Никто не вспомнит ни рязанского князя Романа Ольговича, рассеченного на части в Орде за хулу на татарское язычество, ни Кукшу, просветителя вятичей; не без труда наш собеседник припомнит разве что Михаила Черниговского. Но Бориса и Глеба, но отрока, зарезанного в Угличе, веками помнили все. Получается, что именно в «страстотерпце», воплощении чистой страдательности, не совершающем никакого поступка, даже мученического «свидетельствования» о вере, а лишь «приемлющем» свою горькую чашу, святость державного сана только и воплощается по–настоящему. Лишь их страдание оправдывает бытие державы. А почему так – об этом нужно думать обстоятельно и неторопливо.

Пока отметим простой исторический факт: важно было, что русские великие князья представляли собой единый род, а константинопольский престол был открыт любому авантюристу, пришедшему ниоткуда. Важно было, что монархия на Руси не сложилась как прагматический выход из положения, но выросла из патриархальных отношений. И наконец, есть и такая вещь, как контраст между византийской рассудочностью и русским складом души.

Во–вторых, то обстоятельство, что христианская Византия получила свой политический строй от языческого Рима (причем окончательный облик этому строю дал последний «гонитель» христианства Диоклетиан), не дало возможности христианскому сознанию ромеев пережить самодержавие как проблему. Оно не было проблемой, оно было данностью. У нас все складывалось по–иному.

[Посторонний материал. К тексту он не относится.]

/-! ### RouterOps -/

@[simp] theorem State_tableFind_ident (s : State) (f : TableFind) :
    (State.tableFind s f).ident = s.ident := by
  unfold State.tableFind; (repeat' split) <;> simp [ident_foldl, ident_each]
@[simp] theorem State_readEntry_ident (s : State) (rim : Nat) (table : Nat) (index : Nat) (port : Nat) :
    (State.readEntry s rim table index port).2.ident = s.ident := by unfold State.readEntry; split <;> simp
@[simp] theorem State_flaw_ident (s : State) (f : TableFind) :
    (State.flaw s f).ident = s.ident := by
  unfold State.flaw; extract_lets v1; clear_value v1; (first | (simp [ident_foldl, ident_each]; done) | ((repeat' split) <;> simp [ident_foldl, ident_each]))
@[simp] theorem State_writeEntries_ident (s : State) (q : TableFind → Bool) :
    (State.writeEntries s q).ident = s.ident := by simp [State.writeEntries]
@[simp] theorem State_crossChain_ident (s : State) (a : Nat) (b : Nat) (vc0 : Bool) (n : Nat) :
    (State.crossChain s a b vc0 n).ident = s.ident := by
  unfold State.crossChain; extract_lets v1; clear_value v1; (first | (simp [ident_foldl, ident_each]; done) | ((repeat' split) <;> simp [ident_foldl, ident_each]))
@[simp] theorem State_fenceDrop_ident (s : State) (p : Nat) :
    (State.fenceDrop s p).ident = s.ident := by
  unfold State.fenceDrop; dsimp only; (repeat' split) <;> simp [ident_foldl, ident_each]
@[simp] theorem State_holdFlit_ident (s : State) (p : Nat) (h : HeldFlit) :
    (State.holdFlit s p h).ident = s.ident := by simp [State.holdFlit]
@[simp] theorem State_takeSlot_ident (s : State) (p : Nat) (tag : Nat) (idx : Nat) :
    (State.takeSlot s p tag idx).2.ident = s.ident := by
  unfold State.takeSlot; extract_lets v1 v2; clear_value v2 v1; (first | (simp [ident_foldl, ident_each]; done) | ((repeat' split) <;> simp [ident_foldl, ident_each]))
@[simp] theorem State_vc0Out_ident (s : State) (inside : Nat) (p : Nat) (f : Flit) :
    (State.vc0Out s inside p f).ident = s.ident := by
  unfold State.vc0Out; dsimp only; (repeat' split) <;> simp [ident_foldl, ident_each]
@[simp] theorem State_vc0Local_ident (s : State) (p : Nat) (route : Nat) (f : Flit) :
    (State.vc0Local s p route f).ident = s.ident := by simp [State.vc0Local]
@[simp] theorem State_pealOut_ident (s : State) (p : Nat) (peal : Nat) (f : Flit) :
    (State.pealOut s p peal f).ident = s.ident := by
  unfold State.pealOut; (repeat' split) <;> simp [ident_foldl, ident_each]
@[simp] theorem State_vc0Item_ident (s : State) (p : Nat) (i : ItemEntry) (f : Flit) :
    (State.vc0Item s p i f).ident = s.ident := by simp [State.vc0Item]
@[simp] theorem State_vc0In_ident (s : State) (p : Nat) (f : Flit) :
    (State.vc0In s p f).ident = s.ident := by
  unfold State.vc0In; dsimp only; (repeat' split) <;> simp [ident_foldl, ident_each]
@[simp] theorem State_readRoute_ident (s : State) (rim : Nat) (route : Nat) :
    (State.readRoute s rim route).2.ident = s.ident := by
  unfold State.readRoute; (repeat' split) <;> simp [ident_foldl, ident_each]
@[simp] theorem State_dynOut_ident (s : State) (q : Nat) (d : DynFlit) :
    (State.dynOut s q d).ident = s.ident := by simp [State.dynOut]
@[simp] theorem State_launch_ident (s : State) (rim : Nat) (route : Nat) (vc : Nat) (payloads : List (List Byte)) :
    (State.launch s rim route vc payloads).ident = s.ident := by
  unfold State.launch; (repeat' split) <;> simp [ident_foldl, ident_each]
@[simp] theorem State_noteOrder_ident (s : State) (r : Nat) :
    (State.noteOrder s r).ident = s.ident := by simp [State.noteOrder]
@[simp] theorem State_setPair_ident (s : State) (x : Pair) :
    (State.setPair s x).ident = s.ident := by simp [State.setPair]
@[simp] theorem State_setContext_ident (s : State) (x : Context) :
    (State.setContext s x).ident = s.ident := by simp [State.setContext]
@[simp] theorem State_dropContext_ident (s : State) (source : Nat) (vc : Nat) :
    (State.dropContext s source vc).ident = s.ident := by simp [State.dropContext]
@[simp] theorem State_sendPacket_ident (s : State) (dest : Nat) (vc : Nat) (payloads : List (List Byte)) (via : Nat) :
    (State.sendPacket s dest vc payloads via).ident = s.ident := by unfold State.sendPacket; split <;> simp
@[simp] theorem State_unstall_ident (s : State) (dest : Nat) (vc : Nat) :
    (State.unstall s dest vc).ident = s.ident := by
  unfold State.unstall; extract_lets v1 v2; clear_value v2 v1; (first | (simp [ident_foldl, ident_each]; done) | ((repeat' split) <;> simp [ident_foldl, ident_each]))
@[simp] theorem State_sendGrant_ident (s : State) (source : Nat) (vc : Nat) (exp : Nat) (window : Nat) :
    (State.sendGrant s source vc exp window).ident = s.ident := by simp [State.sendGrant]
@[simp] theorem State_covered_ident (s : State) (x : Context) :
    (State.covered s x).2.ident = s.ident := by unfold State.covered; split <;> simp
@[simp] theorem State_freeMany_ident (s : State) (p : Nat) (vc : Nat) (x0 : Nat) :
    (State.freeMany s p vc x0).ident = s.ident := by
  induction x0 generalizing s with
  | zero => rfl
  | succ n ih => unfold State.freeMany; rw [ih]; simp
@[simp] theorem State_forgetKept_ident (s : State) (p : Nat) (vc : Nat) :
    (State.forgetKept s p vc).ident = s.ident := by simp [State.forgetKept]
@[simp] theorem State_freeKept_ident (s : State) (p : Nat) (vc : Nat) :
    (State.freeKept s p vc).ident = s.ident := by simp [State.freeKept]
@[simp] theorem State_keepOne_ident (s : State) (p : Nat) (vc : Nat) :
    (State.keepOne s p vc).ident = s.ident := by simp [State.keepOne]
@[simp] theorem State_deliver_ident (s : State) (p : Nat) (vc : Nat) (home : Nat) (payloads : List (List Byte)) :
    (State.deliver s p vc home payloads).ident = s.ident := by simp [State.deliver]
@[simp] theorem State_deliverHeld_ident (p : Nat) (x0 : Nat) (x1 : Context) (x2 : State) :
    (State.deliverHeld p x0 x1 x2).2.ident = x2.ident := by
  induction x0 generalizing x1 x2 with
  | zero => rfl
  | succ n ih =>
    unfold State.deliverHeld
    split
    · rfl
    · rw [ih]; split <;> simp
@[simp] theorem State_orderIn_ident (s : State) (p : Nat) (x : Context) (k : Packet) :
    (State.orderIn s p x k).ident = s.ident := by simp [State.orderIn]

/-! ### Router -/

@[simp] theorem State_modRx_ident (s : State) (p : Nat) (vc : Nat) (f : Packet → Option Packet) :
    (State.modRx s p vc f).ident = s.ident := by simp [State.modRx]
@[simp] theorem State_arrived_ident (s : State) (p : Nat) (k : Packet) :
    (State.arrived s p k).ident = s.ident := by unfold State.arrived; split <;> simp
@[simp] theorem State_useSeq_ident (s : State) (p : Nat) (k : Packet) :
    (State.useSeq s p k).ident = s.ident := by unfold State.useSeq; split <;> simp
@[simp] theorem State_localFlit_ident (s : State) (p : Nat) (vc : Nat) (k : Packet) (f : Flit) :
    (State.localFlit s p vc k f).ident = s.ident := by simp [State.localFlit]
@[simp] theorem State_throughFlit_ident (s : State) (p : Nat) (vc : Nat) (q : Nat) (k : Packet) (first : Bool) (f : Flit) :
    (State.throughFlit s p vc q k first f).ident = s.ident := by simp [State.throughFlit]
@[simp] theorem State_goneFlit_ident (s : State) (p : Nat) (vc : Nat) (k : Packet) (f : Flit) :
    (State.goneFlit s p vc k f).ident = s.ident := by simp [State.goneFlit]
@[simp] theorem State_dynFlitOn_ident (s : State) (p : Nat) (vc : Nat) (k : Packet) (first : Bool) (f : Flit) :
    (State.dynFlitOn s p vc k first f).ident = s.ident := by simp [State.dynFlitOn]
@[simp] theorem State_dynFirst_ident (s : State) (p : Nat) (f : Flit) (route : Nat) (out : Nat) :
    (State.dynFirst s p f route out).ident = s.ident := by
  unfold State.dynFirst; extract_lets v1 v2; clear_value v2 v1; (first | (simp [ident_foldl, ident_each]; done) | ((repeat' split) <;> simp [ident_foldl, ident_each]))
@[simp] theorem State_dynIn_ident (s : State) (p : Nat) (f : Flit) :
    (State.dynIn s p f).ident = s.ident := by unfold State.dynIn; split <;> simp
@[simp] theorem State_deliverFlit_ident (s : State) (p : Nat) (f : Flit) :
    (State.deliverFlit s p f).ident = s.ident := by simp [State.deliverFlit]
@[simp] theorem State_acceptOne_ident (s : State) (p : Nat) (f : Flit) :
    (State.acceptOne s p f).ident = s.ident := by simp [State.acceptOne]
@[simp] theorem State_drainHeld_ident (p : Nat) (x0 : Nat) (x1 : State) :
    (State.drainHeld p x0 x1).ident = x1.ident := by
  induction x0 generalizing x1 with
  | zero => rfl
  | succ n ih =>
    unfold State.drainHeld
    split
    · rfl
    · rw [ih]; simp
@[simp] theorem State_holdEarly_ident (s : State) (p : Nat) (f : Flit) :
    (State.holdEarly s p f).ident = s.ident := by simp [State.holdEarly]
@[simp] theorem State_dataFlitIn_ident (s : State) (p : Nat) (replay : Bool) (f : Flit) :
    (State.dataFlitIn s p replay f).ident = s.ident := by
  unfold State.dataFlitIn; extract_lets v1 v2; clear_value v2 v1; (first | (simp [ident_foldl, ident_each]; done) | ((repeat' split) <;> simp [ident_foldl, ident_each]))
@[simp] theorem State_ctrlIn_ident (s : State) (p : Nat) (c : Ctrl) :
    (State.ctrlIn s p c).ident = s.ident := by simp [State.ctrlIn]
@[simp] theorem State_badFlit_ident (s : State) (p : Nat) :
    (State.badFlit s p).ident = s.ident := by simp [State.badFlit]
@[simp] theorem State_codeword_ident (s : State) (p : Nat) (cw : Nat) :
    (State.codeword s p cw).ident = s.ident := by simp [State.codeword]
@[simp] theorem State_goodFlit_ident (s : State) (p : Nat) (b : List Byte) :
    (State.goodFlit s p b).ident = s.ident := by
  unfold State.goodFlit; dsimp only; (repeat' split) <;> simp [ident_foldl, ident_each]
@[simp] theorem State_syncFlit_ident (s : State) (p : Nat) (good : Bool) :
    (State.syncFlit s p good).ident = s.ident := by simp [State.syncFlit]
@[simp] theorem flitRx_ident (p : Nat) (b : List Byte) (cw : Nat) (s : State) :
    (flitRx p b cw s).ident = s.ident := by simp [flitRx]
@[simp] theorem State_sendData_ident (s : State) (p : Nat) (f : Flit) :
    (State.sendData s p f).ident = s.ident := by
  unfold State.sendData; extract_lets v1 v2; clear_value v2 v1; (first | (simp [ident_foldl, ident_each]; done) | ((repeat' split) <;> simp [ident_foldl, ident_each]))
@[simp] theorem State_bindPacket_ident (s : State) (p : Nat) (n : Nat) :
    (State.bindPacket s p n).ident = s.ident := by
  unfold State.bindPacket; (repeat' split) <;> simp [ident_foldl, ident_each]
@[simp] theorem State_sendDyn_ident (s : State) (p : Nat) (vc : Nat) (d : DynFlit) :
    (State.sendDyn s p vc d).ident = s.ident := by
  unfold State.sendDyn; (repeat' split) <;> simp [ident_foldl, ident_each]
@[simp] theorem State_sampleTime_ident (s : State) (p : Nat) :
    (State.sampleTime s p).ident = s.ident := by
  unfold State.sampleTime; extract_lets v1; clear_value v1; (first | (simp [ident_foldl, ident_each]; done) | ((repeat' split) <;> simp [ident_foldl, ident_each]))
@[simp] theorem State_sendIdle_ident (s : State) (p : Nat) :
    (State.sendIdle s p).ident = s.ident := by simp [State.sendIdle]
@[simp] theorem State_fillRest_ident (s : State) (p : Nat) (x : LinkPort) (room : Bool) :
    (State.fillRest s p x room).ident = s.ident := by
  unfold State.fillRest; (repeat' split) <;> simp [ident_foldl, ident_each]
@[simp] theorem State_sendHeld_ident (s : State) (p : Nat) (ft : Nat) (h : HeldFlit) :
    (State.sendHeld s p ft h).ident = s.ident := by simp [State.sendHeld]
@[simp] theorem State_fillNew_ident (s : State) (p : Nat) (ft : Nat) :
    (State.fillNew s p ft).ident = s.ident := by
  unfold State.fillNew; extract_lets v1 v2; clear_value v2 v1; (first | (simp [ident_foldl, ident_each]; done) | ((repeat' split) <;> simp [ident_foldl, ident_each]))
@[simp] theorem State_fillData_ident (s : State) (p : Nat) (ft : Nat) :
    (State.fillData s p ft).ident = s.ident := by
  unfold State.fillData; dsimp only; (repeat' split) <;> simp [ident_foldl, ident_each]
@[simp] theorem State_fenceWords_ident (s : State) (p : Nat) :
    (State.fenceWords s p).ident = s.ident := by simp [State.fenceWords]
@[simp] theorem flitTime_ident (p : Nat) (ft : Nat) (s : State) :
    (flitTime p ft s).ident = s.ident := by simp [flitTime]
@[simp] theorem linkBroken_ident (p : Nat) (s : State) :
    (linkBroken p s).ident = s.ident := by simp [linkBroken]
@[simp] theorem State_formFlit_ident (s : State) (p : Nat) (tag : Nat) (word : List Byte) :
    (State.formFlit s p tag word).ident = s.ident := by simp [State.formFlit]
@[simp] theorem tileWordToFlit_ident (t : Nat) (q : Nat) (s : State) :
    (tileWordToFlit t q s).ident = s.ident := by unfold tileWordToFlit; split <;> simp
@[simp] theorem tableScrub_ident (r : Nat) (s : State) :
    (tableScrub r s).ident = s.ident := by unfold tableScrub; (repeat' split) <;> simp [ident_foldl, ident_each]
@[simp] theorem contextRequest_ident (k : Packet) (s : State) :
    (contextRequest k s).ident = s.ident := by
  unfold contextRequest; extract_lets v1 v2; clear_value v2 v1; (first | (simp [ident_foldl, ident_each]; done) | ((repeat' split) <;> simp [ident_foldl, ident_each]))
@[simp] theorem agentSend_ident (a : Nat) (dest : Nat) (vc : Nat) (payloads : List (List Byte)) (via : Nat) (s : State) :
    (agentSend a dest vc payloads via s).ident = s.ident := by simp [agentSend]
@[simp] theorem grant_ident (k : Packet) (s : State) :
    (grant k s).ident = s.ident := by
  unfold grant; extract_lets v1 v2 v3 v4; clear_value v4 v3 v2 v1; (first | (simp [ident_foldl, ident_each]; done) | ((repeat' split) <;> simp [ident_foldl, ident_each]))
@[simp] theorem grantSend_ident (x : Context) (s : State) :
    (grantSend x s).ident = s.ident := by simp [grantSend]
@[simp] theorem orderRestoration_ident (p : Nat) (k : Packet) (s : State) :
    (orderRestoration p k s).ident = s.ident := by unfold orderRestoration; split <;> simp
@[simp] theorem idleRelease_ident (x : Pair) (s : State) :
    (idleRelease x s).ident = s.ident := by simp [idleRelease]
@[simp] theorem State_escapeFlit_ident (det : Nat) (s : State) (d : DynFlit) :
    (State.escapeFlit det s d).ident = s.ident := by
  unfold State.escapeFlit; dsimp only; (repeat' split) <;> simp [ident_foldl, ident_each]
@[simp] theorem escape_ident (d : DynFlit) (s : State) :
    (escape d s).ident = s.ident := by unfold escape; (repeat' split) <;> simp [ident_foldl, ident_each]
@[simp] theorem State_fenceOn_ident (s : State) (p : Nat) :
    (State.fenceOn s p).ident = s.ident := by
  unfold State.fenceOn
  dsimp only
  rw [ident_each (by intros; simp), State_modPort_ident, ident_foldl (by intro s d; split <;> simp),
    ident_each (by intros; simp), ident_each (by intros; simp)]
@[simp] theorem State_setFences_ident (s : State) (mask : Nat) :
    (State.setFences s mask).ident = s.ident := by
  unfold State.setFences; (repeat' split) <;> simp [ident_foldl, ident_each]
@[simp] theorem State_writeFences_ident (s : State) (mask : Nat) :
    (State.writeFences s mask).ident = s.ident := by simp [State.writeFences]
@[simp] theorem rteFenceWrite_ident (a : Agent) (hi : Bool) (v : Nat) (s : State) :
    (rteFenceWrite a hi v s).ident = s.ident := by simp [rteFenceWrite]
@[simp] theorem rteTblAddrWrite_ident (v : Nat) (s : State) :
    (rteTblAddrWrite v s).ident = s.ident := by
  unfold rteTblAddrWrite; dsimp only; (repeat' split) <;> simp [ident_foldl, ident_each]
@[simp] theorem rteTblDataHiWrite_ident (v : Nat) (s : State) :
    (rteTblDataHiWrite v s).ident = s.ident := by simp [rteTblDataHiWrite]
@[simp] theorem State_congestionRecord_ident (s : State) (b : List Byte) :
    (State.congestionRecord s b).ident = s.ident := by simp [State.congestionRecord]
@[simp] theorem congestionSample_ident (stalls : List (BitVec 16)) (s : State) :
    (congestionSample stalls s).ident = s.ident := by
  unfold congestionSample; (repeat' split) <;> simp [ident_foldl, ident_each]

Но это уже тема следующей статьи.

Статья вторая ЗАКОН И МИЛОСТЬ

Попробуем сказать о вещи очень важной и очень трудной: о типах религиозного отношения к власти и сопряженной с ней практике насилия.

Начнем, однако, издали: не с государей и государевых слуг, а с людей, у которых предполагается власть совсем иного рода, – со святых. Идеал христианской святости в любом вероисповедном и культурно–национальном варианте неизбежно включает два полярных аспекта – строгость и милость. Сам евангельский Иисус, «кроткий и смиренный сердцем», прощающий грешницу, вообще допускающий к себе и принимающий в свою любовь тех, кого уважаемые члены общества и за людей не считают, – это отнюдь не «женственный призрак», как его почему–то назвал Блок и каким его представляло размягченное воображение стольких живописцев и литераторов. Привычки говорить всем без разбора «добрый человек», как у булгаковского Иешуа, у него тоже нет как нет, и злых он видит насквозь (сравним, например, Евангелие от Иоанна, 2, 24: «Сам Иисус не вверял Себя им, потому что знал всех»). Ницше уверял в своем «Антихристе», поздней книге, написанной на черте безумия, будто Иисус – это психологический казус, характеризующийся неспособностью сказать кому бы то ни было «нет»; странно, до чего даже в сознании этого отпрыска пасторской семьи евангельский образ оказался без остатка вытеснен ренановским. Ярость, с которой Иисус изгоняет торгующих из храма, поистине испепеляющие слова, с которыми он обращается к фарисеям, – ничего себе «женственный призрак»! Мы должны признать правду: не только полный благости лик рублевского Спаса, но и суровые, испытующие, огненные лики более ранних византийских и русских изображений Христа – одно название «Спас Ярое Око» чего стоит! – в равной степени навеяны евангельскими текстами. То и другое – по–своему правомочные «отображения первообраза», как это называется на языке византийской традиции.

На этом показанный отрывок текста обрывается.